If a contractual obligation cannot be fulfilled due to an emergency, the defaulting party is in delay. The delay will occur regardless of whether the contractor caused, participated in causing or could have anticipated the emergency, etc. The most significant consequence of the delay in such case will be the other party’s right to withdraw from the contract (subject to the conditions stipulated by law). This means the termination of the contract and, where appropriate, the obligation of the parties to return the provided performance. Contracts often include comprehensive provisions stipulating various reasons for terminating the contract while excluding statutory provisions on withdrawal. If this is the case, do not forget to clearly stipulate the termination of the contract in the event of an emergency temporarily preventing a contracting party to perform the contract (the time after which the contract can be withdrawn from or otherwise terminated, or whether, and how, the performance provided will be returned).

Vis major

The most frequently mentioned consequence of emergency incidents (in this context commonly referred to as vis major, force majeure or Act of God) is exclusion of the contracting party’s liability for damages caused by the default on (or delay in) the performance. The Czech Civil Code regulates such consequence in Section 2913(2). The person who caused damage shall be released from the obligation to compensate such damage if they are prevented from fulfilling their contractual duty by an extraordinary, insurmountable and unforeseeable obstacle that arose independent of their will (and before the delay in performance).

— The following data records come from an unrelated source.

-- ==== Sys2Proof/Certificates/Slice0/Obligations.lean ====
section
/-! DEFINITION. The statements for the provers. They follow the numbered rules of spec/. A statement about an
operation gives the whole next state where it can, so that it is at once the result, the frame (every field it does
not name is that of the state before) and the completion. `s.startStep` is the state with its output list emptied and
no polynomial selected: what every step begins with. -/

open Sys2Proof Sys2Proof.Machine

/-! ### The step machine, reset and the halted block -/

/-- Rule R270: what `RESET` leaves, halted or not, and that it publishes nothing. -/
def Obligations.ResetLeavesTheResetValues : Prop :=
  ∀ s : State, exec .reset s = .next
    { s with
      smoothed := 0x00000000#32, decimCount := 0, ookMax := 0x3EAAAAAB#32, lastChip := 0#1, sinceEdge := 0
      phase := .lowA, frame := 0#64, payloadCount := 0#32, errorCount := 0#32, registry := [], rxGood := false
      rxLastPublishTime := 0#64, halted := false, faultCause := 0#2, output := [], selectedPoly := none }

/-- Rule R29: the table of the reset values, and the record of a freshly created entry. -/
def Obligations.ResetStateIsThatOfTheTable : Prop :=
  State.reset.smoothed = 0x00000000#32 ∧ State.reset.decimCount = 0 ∧ State.reset.ookMax = 0x3EAAAAAB#32 ∧
  State.reset.lastChip = 0#1 ∧ State.reset.sinceEdge = 0 ∧ State.reset.phase = .lowA ∧ State.reset.frame = 0#64 ∧
  State.reset.payloadCount = 0#32 ∧ State.reset.errorCount = 0#32 ∧
  (∀ serial, memRead State.reset.registry serial = none) ∧ State.reset.rxGood = false ∧
  State.reset.rxLastPublishTime = 0#64 ∧ State.reset.halted = false ∧ State.reset.faultCause = 0#2 ∧
  freshDevice hardware = ⟨0xFF#8, false, false, false, false, 0x00#8, 0#64, 0#64⟩ ∧
  exec .reset State.reset = .next State.reset

/-- The four host operation codes (rule R72) in the low bits of an operation word, which is the model's own (log 2),
and that the idle code leaves all but the output list and the shown polynomial, the model's own fields (log 4). -/
def Obligations.HostCodesAndTheIdleCode : Prop :=
  decodeTableWord 2 0 = some .idle ∧
  decodeTableWord 2 1 = some (.sample 0#32 0#64 false) ∧
  decodeTableWord 2 2 = some (.rxfail 0#64 false) ∧
  decodeTableWord 2 3 = some .reset ∧
  ∀ s : State, exec .idle s = .next { s with output := [], selectedPoly := none }

/-- Rule R222: on a halted block every operation but `RESET` changes nothing and produces nothing; and `RESET` is
carried out. -/
def Obligations.HaltedBlockRunsOnlyReset : Prop :=
  ∀ (i : Instr) (s : State), s.halted = true →
    (i ≠ .reset → exec i s = .next { s with output := [], selectedPoly := none }) ∧
    ∃ t, exec .reset s = .next t ∧ t.halted = false ∧ t.faultCause = 0#2

/-- A step carries out the operation the host presents next; with nothing presented it takes no step; a word that
stands for no operation is refused by name. The operation words are the model's (log 2). -/
def Obligations.StepRunsThePresentedOperation : Prop :=
  (∀ (s : State) (w : OpWord) (rest : List OpWord) (i : Instr),
    s.input = w :: rest → decode w = .ok i → step s = exec i { s with input := rest }) ∧
  (∀ s : State, s.input = [] → step s = .next { s with output := [], selectedPoly := none }) ∧
  (∀ (s : State) (w : OpWord) (rest : List OpWord) (r : DecodeError),
    s.input = w :: rest → decode w = .error r → step s = .refused (.notAnOperation r)) ∧
  (∀ (s : State) (nbits w : Nat) (i : Instr),
    decodeTableWord nbits w = some i → step (s.withFetchWord nbits w) = exec i s)

/-- A well-formed operation decodes from its word: no operand bit is dropped. -/
def Obligations.DecodeOfEncode : Prop :=
  ∀ i : Instr, i.wellFormed = true → decode (encode i) = .ok i

/-- Every word stands for at most one well-formed operation, whose word it is. -/
def Obligations.EncodeOfDecode : Prop :=
  ∀ (w : OpWord) (i : Instr), decode w = .ok i → i.wellFormed = true ∧ encode i = w

/-- Words written out from spec/opcode_table.json decode to the rows they stand for. Which row a bare table word
stands for (4 is also the selector of `MAN.STEP`), and that 8 stands for none (the rows of mask 0 match it), is the
model's choice (log 2). -/
def Obligations.WrittenWordsDecode : Prop :=
  decodeTableWord 3 4 = some .manHighA0 ∧
  decodeTableWord 3 5 = some .manHighA1 ∧
  decodeTableWord 3 6 = some (.manHighB0 0#64 false) ∧
  decodeTableWord 3 7 = some (.manHighB1 0#64 false) ∧
  decodeTableWord 5 0x10 = some (.peakForward 0#32 0#64 false) ∧
  decodeTableWord 64 0xFFFE803039A0163F = some (.crcCheck 0xFFFE803039A0163F#64 0#64 false) ∧
  decodeTableWord 8 8 = none

/-- The reset state satisfies the invariant, and its peak is in range. -/
def Obligations.InvariantHoldsAtReset : Prop := State.reset.Inv ∧ peakInRange State.reset.ookMax

/-- Every step keeps the invariant: the registry's canonical form, `decim_count` at most 16, no sync match left in a
running block, and a fault cause exactly where the block is halted (rules R15, R18, R21, R23, R28, R241; that of
rule R18 and the bound of rule R28 item 4 are the spec's own inferences). -/
def Obligations.StepKeepsTheInvariant : Prop :=
  ∀ s t : State, s.Inv → step s = .next t → t.Inv

/-- Rules R21 and R28 item 1: but for `RESET`, no operation deletes an entry or raises its baseline. -/
def Obligations.BaselinesNeverRiseAndEntriesStay : Prop :=
  ∀ (i : Instr) (s t : State) (serial : Serial) (e : DeviceState),
    i ≠ .reset → exec i s = .next t → memRead s.registry serial = some e →
    ∃ e', memRead t.registry serial = some e' ∧ e'.minAlarmStateSeen ≤ e.minAlarmStateSeen

/-- The spec's own inferences in rules R225 ("So no step both faults and publishes") and R245: a step that faults
hands out nothing, and keeps the elements that the table of rule R245 says are unchanged. -/
def Obligations.FaultingStepProducesNothing : Prop :=
  ∀ (i : Instr) (s t : State), s.halted = false → exec i s = .next t → t.halted = true →
    t.output = [] ∧ t.registry = s.registry ∧ t.rxGood = s.rxGood ∧ t.rxLastPublishTime = s.rxLastPublishTime ∧
    t.errorCount = s.errorCount ∧ t.phase = s.phase ∧
    ((t.faultCause = 1#2 ∧ t.payloadCount = s.payloadCount + 1) ∨
     (t.faultCause = 2#2 ∧ t.payloadCount = s.payloadCount))

/-- The spec's own inference in the table of rule R245, cause 1: the state a `SAMPLE` step leaves when a clock fault
abandons it, element by element, and the three things it takes: a forwarded sample, a pending bit and no clock. -/
def Obligations.StateAfterAnAbandonedSample : Prop :=
  ∀ (s t : State) (m : Binary32) (now : Time) (nowValid : Bool),
    s.halted = false → exec (.sample m now nowValid) s = .next t → t.halted = true →
    nowValid = false ∧ s.decimCount = 16 ∧
    (∃ d, pendingBit s.phase = some d ∧ t.frame = shiftIn s.frame d ∧ syncOf t.frame = 0xFFFE#16) ∧
    t.smoothed = fAdd (fMul 0x3F333333#32 s.smoothed) (fMul 0x3E99999A#32 m) ∧
    t.decimCount = 0 ∧ t.ookMax = nextPeak hardware (clampTop hardware t.smoothed) s.ookMax ∧
    t.lastChip = (chipOf hardware (clampTop hardware t.smoothed) t.ookMax).setWidth 1 ∧
    t.sinceEdge = countChip t.lastChip s.lastChip s.sinceEdge ∧ t.sinceEdge % 8 = 4 ∧
    t.phase = s.phase ∧ t.payloadCount = s.payloadCount + 1 ∧ t.errorCount = s.errorCount ∧
    t.rxGood = s.rxGood ∧ t.rxLastPublishTime = s.rxLastPublishTime ∧ t.registry = s.registry ∧
    t.faultCause = 1#2 ∧ t.output = []

/-- Rule R11 and the call structure of rule R221: an element is written only by an operation that enters the call
chain at or above its owner (`entryStage`), or, for the filter and the health monitor, by their own operations. And
a registry entry is created only from `DEV.UPDATE` up (rule R47). -/
def Obligations.OnlyTheOwnersWrite : Prop :=
  ∀ (i : Instr) (s t : State), exec i s = .next t →
    (t.smoothed ≠ s.smoothed → entryStage i ≤ 1 ∨ ∃ m, i = .envFilter m) ∧
    (t.decimCount ≠ s.decimCount → entryStage i ≤ 2) ∧
    (t.ookMax ≠ s.ookMax → entryStage i ≤ 3) ∧
    (t.lastChip ≠ s.lastChip ∨ t.sinceEdge ≠ s.sinceEdge → entryStage i ≤ 4) ∧
    (t.phase ≠ s.phase → entryStage i ≤ 5) ∧
    (t.frame ≠ s.frame → entryStage i ≤ 7) ∧
    (t.payloadCount ≠ s.payloadCount ∨ t.errorCount ≠ s.errorCount → entryStage i ≤ 8) ∧
    (t.registry ≠ s.registry → entryStage i ≤ 11) ∧
    ((∃ serial, memRead s.registry serial = none ∧ memRead t.registry serial ≠ none) → entryStage i ≤ 9) ∧
    (t.rxGood ≠ s.rxGood ∨ t.rxLastPublishTime ≠ s.rxLastPublishTime →
      entryStage i ≤ 8 ∨ (∃ now nowValid, i = .rxfail now nowValid) ∨ ∃ g clock, i = .rxhMark g clock) ∧
    (t.halted ≠ s.halted ∨ t.faultCause ≠ s.faultCause →
      entryStage i ≤ 8 ∨ ∃ now nowValid, i = .rxfail now nowValid) ∧
    t.input = s.input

For example, the coronavirus infection currently is such an obstacle. Whether a regularly recurring influenza epidemic affecting most of a manufacturing plant’s employees would fall into this category, is unclear. Probably not, as the epidemic can be predicted and prevented by vaccination. Obstacles arising from the personal circumstances of the defaulting party (including the default of their subcontractor) do not release the party from the obligation to compensate the damage. In the past, the Commercial Code clearly stipulated the circumstances under which an emergency affecting a subcontractor (e.g. a supplier of components) excluded the liability of the main contractor (the one selling the product as a whole). Such explicit regulation is now absent from the law.

Those invoking an extraordinary obstacle pursuant to Section 2913(2) of the Civil Code must, obviously, prove its existence, extraordinary character, insurmountability and other legal requirements, rather than merely claiming existence of the obstacle. This applies in law in general. Therefore, the Chinese government now issues for Chinese companies an official confirmation of the existence of the infection at the company’s site.

The Czech Civil Code (as well as the court decisions) allows these issues to be contractually regulated (i.e. allows to specifically define what an event pursuant to Section 2913(2) of the Civil Code involves/does not involve, how long the event must last, or what is/is not foreseeable) and the extent of damages to be agreed, etc. Do not forget to regulate these things.

Contractual penalty and other questions

If the contracting parties agree on a contractual penalty for a default on a contractual obligation, the occurrence of an emergency (extraordinary event) has, by operation of law, no effect on the obligation to pay the penalty (i.e. the defaulting party is not released from the obligation to pay the contractual penalty). It is therefore recommended to also regulate this in the contract.

In the event of an emergency, the incapacitated party is obliged to notify the other party, without undue delay, of the occurrence of the extraordinary event and the inability to perform and/or to take measures to prevent or mitigate the damage.

The simplest answer to the question: “Who will pay the costs?” is, in fact, taking out insurance and, in the event of an emergency, claim benefits from the insurance company (“business risk insurance”). Extraordinary events, such as wars, terrorism and large-scale natural disasters, may, however, often be excluded from insurance (an uninsurable event). With increased incidence of various emergencies, such insurance will inevitably become more expensive and less affordable.